Joe's tech lead asked him to write a method that will return an array of 10,000 initialized points. Joe wrote following code.

Point[] CreatePoints()
{

Point[] points = new Point[10000];

for (int i = 0; i < points.Length; i++)
{
points[i] =
new Point();
}

return points;
}

The code doesn't create any runtime errors, but Joe is worried because his tech lead looked at the code and frowned. What could provoke such a reaction?

Hint: Joe's lead is a performance nut.

Alan Dean Tuesday, October 24, 2006
The iteration is unnecessary - structs are value types.

The declaration:

Point[] points = new Point[10000];

will call the default ctor.
Anthony Mills Tuesday, October 24, 2006
Given that he's working with structs, the memory is zeroed anyway and "return new Point[10000];" is sufficient?
Geoff Appleby Tuesday, October 24, 2006
Ha! That's a simple one :)

Because Point is a struct, it's a valuetype, which means it ALWAYS exist, it doesn't need to be new'ed.

As a result, all he needed was:

Point[] points = new Point[10000];
return points;

Jeff Tuesday, October 24, 2006
Unless I'm missing a shorter way, each element of the array must be created via "new" so the structure is valid.

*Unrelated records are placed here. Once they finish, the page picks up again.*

/-- A byte in the row of a command is the byte of a well-formed command of that row: the command itself, or the one that
carries the byte as its code. -/
theorem exists_wellFormed_of_codeInRow {b : Byte} {i : Instr} (h : codeInRow i.row.1 i.row.2 b = true) :
    ∃ j : Instr, j.row = i.row ∧ j.wellFormed = true ∧ encode j = b := by
  cases i with
  | nop | crcInit | crcByte | encode | decode | reserved05 => exact ⟨_, rfl, rfl, (codeInRow_whole_byte.mp h).symm⟩
  | reserved06 _ => exact ⟨.reserved06 b, rfl, h, rfl⟩
  | reserved08 _ => exact ⟨.reserved08 b, rfl, h, rfl⟩
  | reserved10 _ => exact ⟨.reserved10 b, rfl, h, rfl⟩
  | reserved20 _ => exact ⟨.reserved20 b, rfl, h, rfl⟩
  | reserved40 _ => exact ⟨.reserved40 b, rfl, h, rfl⟩
  | reserved80 _ => exact ⟨.reserved80 b, rfl, h, rfl⟩

/-! ## The obligations -/

/-- Settles O2: the decoder tries the rows in turn, and no row before a command's own holds its byte. -/
theorem decodeOfEncodeIsTheCommand : Obligations.DecodeOfEncodeIsTheCommand :=
  fun _ h => decodeByte_encode_of_wellFormed h

/-- Settles O1, by running the decoder on the listed bytes. -/
theorem commandBytesDecodeAsTabled : Obligations.CommandBytesDecodeAsTabled := by
  unfold Obligations.CommandBytesDecodeAsTabled
  decide

/-- Settles O3: every byte is the byte of some well-formed command, and the decoder finds that command. -/
theorem encodeOfDecodeIsTheByte : Obligations.EncodeOfDecodeIsTheByte := by
  intro b
  obtain ⟨j, hj, rfl⟩ := exists_wellFormed_encode_eq b
  rw [decodeByte_encode_of_wellFormed hj]
  exact ⟨hj, rfl⟩

/-- Settles O4: a byte in a row is the byte of a command of that row, which it decodes to. -/
theorem everyByteLiesInOneRow : Obligations.EveryByteLiesInOneRow := by
  intro b i
  constructor
  · intro h
    obtain ⟨j, hrow, hj, rfl⟩ := exists_wellFormed_of_codeInRow h
    rw [decodeByte_encode_of_wellFormed hj, hrow]
  · intro hrow
    obtain ⟨hwf, hbyte⟩ := encodeOfDecodeIsTheByte b
    have hin := encode_in_row hwf
    rwa [hbyte, ← hrow] at hin

/-- Settles O30: CMD is offset 0x000, and all reserved codes have one meaning. -/
theorem everyReservedCodeFinishesInvalid : Obligations.EveryReservedCodeFinishesInvalid := by
  intro s v h
  rw [hostWrite_cmd, exec_decodeByte_of_reserved h]
  rfl

end Sys2Proof.Proofs
end

section
/-! PROOFS. What ENCODE reads, and which frames DECODE accepts (41_frame_codec.md rules R130 to R134 and R152). -/

namespace Sys2Proof.Proofs

open Sys2Proof.Machine

/-! ## ENCODE -/

theorem encodeError_congr {s u : State} (haddr : u.addr = s.addr) (hfunc : u.func = s.func) (hplen : u.plen = s.plen) :
    encodeError u = encodeError s := by
  simp only [encodeError, haddr, hfunc, hplen]
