-- ==== Sys2Proof/Machine/Flags.lean ====
section
/-! DEFINITION. The flags of the block as software reads them: the parser-state code, the record-kind code and the
`STATUS` word (10_state.md R33, R43, R55, R56). There are no condition codes (R55). -/

namespace Sys2Proof.Machine

/-- The 3-bit code of `ps` (R33). -/
def ParserState.code : ParserState → BitVec 3
  | .awaitDelim => 0
  | .readLenMsb => 1
  | .readLenLsb => 2
  | .readType => 3
  | .readBody => 4
  | .readCksum => 5
  | .complete => 6

/-- The 2-bit code of `fo_kind` (R43). -/
def FoKind.code : FoKind → BitVec 2
  | .typed => 0
  | .generic => 1
  | .errorMarker => 2

/-- The `STATUS` word (R56): reserved bits 15:8 read 0, then `CMD_ERR`, `HD_ESC`, `TX_OPEN`, `RUN`, `RX_ESC`, `PS`. -/
def statusWord (s : State) : Word16 :=
  0x00#8 ++ BitVec.ofBool s.cmdErr ++ BitVec.ofBool s.hdEsc ++ BitVec.ofBool s.txOpen ++ BitVec.ofBool s.run
    ++ BitVec.ofBool s.rxEsc ++ s.ps.code

end Sys2Proof.Machine
end

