-- ==== Sys2Proof/Machine/Core.lean ====
section
/-! DEFINITION. The machine behind the host's interface. -/

def Sys2Proof.core : Host.Core :=
  { State := Sys2Proof.Machine.State, Fault := Sys2Proof.Machine.Fault,
    Refusal := Sys2Proof.Machine.Refusal, step := Sys2Proof.Machine.step,
    reset := Sys2Proof.Machine.State.reset }
end

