@[simp] theorem foAccept_run : (foAccept s).run = s.run := rfl
@[simp] theorem foAccept_ps : (foAccept s).ps = .awaitDelim := rfl
@[simp] theorem foAccept_lenHi : (foAccept s).lenHi = s.lenHi := rfl
@[simp] theorem foAccept_frameLen : (foAccept s).frameLen = s.frameLen := rfl
@[simp] theorem foAccept_rxCnt : (foAccept s).rxCnt = s.rxCnt := rfl
@[simp] theorem foAccept_ftype : (foAccept s).ftype = s.ftype := rfl
@[simp] theorem foAccept_rxSum : (foAccept s).rxSum = s.rxSum := rfl
@[simp] theorem foAccept_rxEsc : (foAccept s).rxEsc = s.rxEsc := rfl
@[simp] theorem foAccept_bodyBuf : (foAccept s).bodyBuf = s.bodyBuf := rfl
@[simp] theorem foAccept_rxCk : (foAccept s).rxCk = s.rxCk := rfl
@[simp] theorem foAccept_idleCnt : (foAccept s).idleCnt = s.idleCnt := rfl
@[simp] theorem foAccept_foKind : (foAccept s).foKind = s.foKind := rfl
@[simp] theorem foAccept_foClass : (foAccept s).foClass = s.foClass := rfl
@[simp] theorem foAccept_foFault : (foAccept s).foFault = s.foFault := rfl
@[simp] theorem foAccept_tmo : (foAccept s).tmo = s.tmo := rfl
@[simp] theorem foAccept_cmdErr : (foAccept s).cmdErr = s.cmdErr := rfl
@[simp] theorem foAccept_txOpen : (foAccept s).txOpen = s.txOpen := rfl
@[simp] theorem foAccept_txLenHi : (foAccept s).txLenHi = s.txLenHi := rfl
@[simp] theorem foAccept_txRem : (foAccept s).txRem = s.txRem := rfl
@[simp] theorem foAccept_txSum : (foAccept s).txSum = s.txSum := rfl
@[simp] theorem foAccept_txq : (foAccept s).txq = s.txq := rfl
@[simp] theorem foAccept_hcSum : (foAccept s).hcSum = s.hcSum := rfl
@[simp] theorem foAccept_hdEsc : (foAccept s).hdEsc = s.hdEsc := rfl
@[simp] theorem foAccept_rsp : (foAccept s).rsp = s.rsp := rfl
@[simp] theorem foAccept_ev : (foAccept s).ev = s.ev := rfl
@[simp] theorem foAccept_inputs : (foAccept s).inputs = s.inputs := rfl

end

section
variable (s : State)

@[simp] theorem takeInputs_run : (takeInputs s).run = s.run := rfl
@[simp] theorem takeInputs_ps : (takeInputs s).ps = s.ps := rfl
@[simp] theorem takeInputs_lenHi : (takeInputs s).lenHi = s.lenHi := rfl
@[simp] theorem takeInputs_frameLen : (takeInputs s).frameLen = s.frameLen := rfl
@[simp] theorem takeInputs_rxCnt : (takeInputs s).rxCnt = s.rxCnt := rfl
@[simp] theorem takeInputs_ftype : (takeInputs s).ftype = s.ftype := rfl
@[simp] theorem takeInputs_rxSum : (takeInputs s).rxSum = s.rxSum := rfl
@[simp] theorem takeInputs_rxEsc : (takeInputs s).rxEsc = s.rxEsc := rfl
@[simp] theorem takeInputs_bodyBuf : (takeInputs s).bodyBuf = s.bodyBuf := rfl
@[simp] theorem takeInputs_rxCk : (takeInputs s).rxCk = s.rxCk := rfl
@[simp] theorem takeInputs_idleCnt : (takeInputs s).idleCnt = s.idleCnt := rfl
@[simp] theorem takeInputs_foKind : (takeInputs s).foKind = s.foKind := rfl
@[simp] theorem takeInputs_foClass : (takeInputs s).foClass = s.foClass := rfl
@[simp] theorem takeInputs_foFault : (takeInputs s).foFault = s.foFault := rfl
@[simp] theorem takeInputs_tmo : (takeInputs s).tmo = s.tmo := rfl
@[simp] theorem takeInputs_cmdErr : (takeInputs s).cmdErr = s.cmdErr := rfl
@[simp] theorem takeInputs_txOpen : (takeInputs s).txOpen = s.txOpen := rfl
@[simp] theorem takeInputs_txLenHi : (takeInputs s).txLenHi = s.txLenHi := rfl
@[simp] theorem takeInputs_txRem : (takeInputs s).txRem = s.txRem := rfl
@[simp] theorem takeInputs_txSum : (takeInputs s).txSum = s.txSum := rfl
@[simp] theorem takeInputs_txq : (takeInputs s).txq = s.txq := rfl
@[simp] theorem takeInputs_hcSum : (takeInputs s).hcSum = s.hcSum := rfl
@[simp] theorem takeInputs_hdEsc : (takeInputs s).hdEsc = s.hdEsc := rfl
@[simp] theorem takeInputs_rsp : (takeInputs s).rsp = s.rsp := rfl
@[simp] theorem takeInputs_ev : (takeInputs s).ev = s.ev := rfl
@[simp] theorem takeInputs_inputs : (takeInputs s).inputs = s.inputs.tail := rfl

end

section
variable (cfg : Config) (s : State)

@[simp] theorem resetEdge_run : (resetEdge cfg s).run = false := rfl
@[simp] theorem resetEdge_ps : (resetEdge cfg s).ps = .awaitDelim := rfl
@[simp] theorem resetEdge_lenHi : (resetEdge cfg s).lenHi = 0 := rfl
@[simp] theorem resetEdge_frameLen : (resetEdge cfg s).frameLen = 0 := rfl
@[simp] theorem resetEdge_rxCnt : (resetEdge cfg s).rxCnt = 0 := rfl
@[simp] theorem resetEdge_ftype : (resetEdge cfg s).ftype = 0 := rfl
@[simp] theorem resetEdge_rxSum : (resetEdge cfg s).rxSum = 0 := rfl
@[simp] theorem resetEdge_rxEsc : (resetEdge cfg s).rxEsc = false := rfl
@[simp] theorem resetEdge_bodyBuf : (resetEdge cfg s).bodyBuf = [] := rfl
@[simp] theorem resetEdge_rxCk : (resetEdge cfg s).rxCk = 0 := rfl
@[simp] theorem resetEdge_idleCnt : (resetEdge cfg s).idleCnt = 0 := rfl
@[simp] theorem resetEdge_foKind : (resetEdge cfg s).foKind = .typed := rfl
@[simp] theorem resetEdge_foClass : (resetEdge cfg s).foClass = 0 := rfl
@[simp] theorem resetEdge_foFault : (resetEdge cfg s).foFault = 0 := rfl
@[simp] theorem resetEdge_tmo : (resetEdge cfg s).tmo = cfg.defaultTimeout := rfl
@[simp] theorem resetEdge_cmdErr : (resetEdge cfg s).cmdErr = false := rfl
@[simp] theorem resetEdge_txOpen : (resetEdge cfg s).txOpen = false := rfl
@[simp] theorem resetEdge_txLenHi : (resetEdge cfg s).txLenHi = 0 := rfl
@[simp] theorem resetEdge_txRem : (resetEdge cfg s).txRem = 0 := rfl
@[simp] theorem resetEdge_txSum : (resetEdge cfg s).txSum = 0 := rfl
@[simp] theorem resetEdge_txq : (resetEdge cfg s).txq = [] := rfl
@[simp] theorem resetEdge_hcSum : (resetEdge cfg s).hcSum = 0 := rfl
@[simp] theorem resetEdge_hdEsc : (resetEdge cfg s).hdEsc = false := rfl
@[simp] theorem resetEdge_rsp : (resetEdge cfg s).rsp = none := rfl
@[simp] theorem resetEdge_ev : (resetEdge cfg s).ev = 0 := rfl
@[simp] theorem resetEdge_inputs : (resetEdge cfg s).inputs = s.inputs := rfl

end

end Sys2Proof.Machine
end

This means we can't escape touching each index of the array. It feels like a naive answer to me, but just unroll the loop. Perhaps mod the length of the array by 10, allocate ten points per loop iteration and handle any extra indices after the loop (incase the length isn't evenly divisible by 10).
Eber Irigoyen Tuesday, October 24, 2006
Joe's lead was pissed because Joe didn't initialize the structures (instances were created but not initialized)
Haacked Tuesday, October 24, 2006
Joe should have done this instead, since it accomplishes the same thing. Instead he creates 10,000 points twice.

Point[] CreatePoints()
{
return new Point[10000];
}
stej Tuesday, October 24, 2006
Hi, is the problem in "return points;"? I think the whole array will be copied (twice?)since the Point[] is array of structs.
Phil Weber Tuesday, October 24, 2006
The loop is superfluous. Structs are value types, and as such do not need to be initialized with 'new'.
Caffenero Tuesday, October 24, 2006
Has it something to do with the fact that Structs and arrays are passed by value? :)

So, maybe:

void CreatePoints(out Point[] result)
{
result = new Point[10000];

for (int i = 0; i < points.Length; i++)
{
result[i] = new Point();
}
}
Wilhelm Svenselius Tuesday, October 24, 2006
Perhaps calling 'points.Length' on each iteration is a bit of a waste, since we know the size from the start. We could just put '10000' as the loop limit or put it in a separate const int and use it for both the array creation and loop limiter.
I would have said that in this case initialising the structs in the for loop is redundant.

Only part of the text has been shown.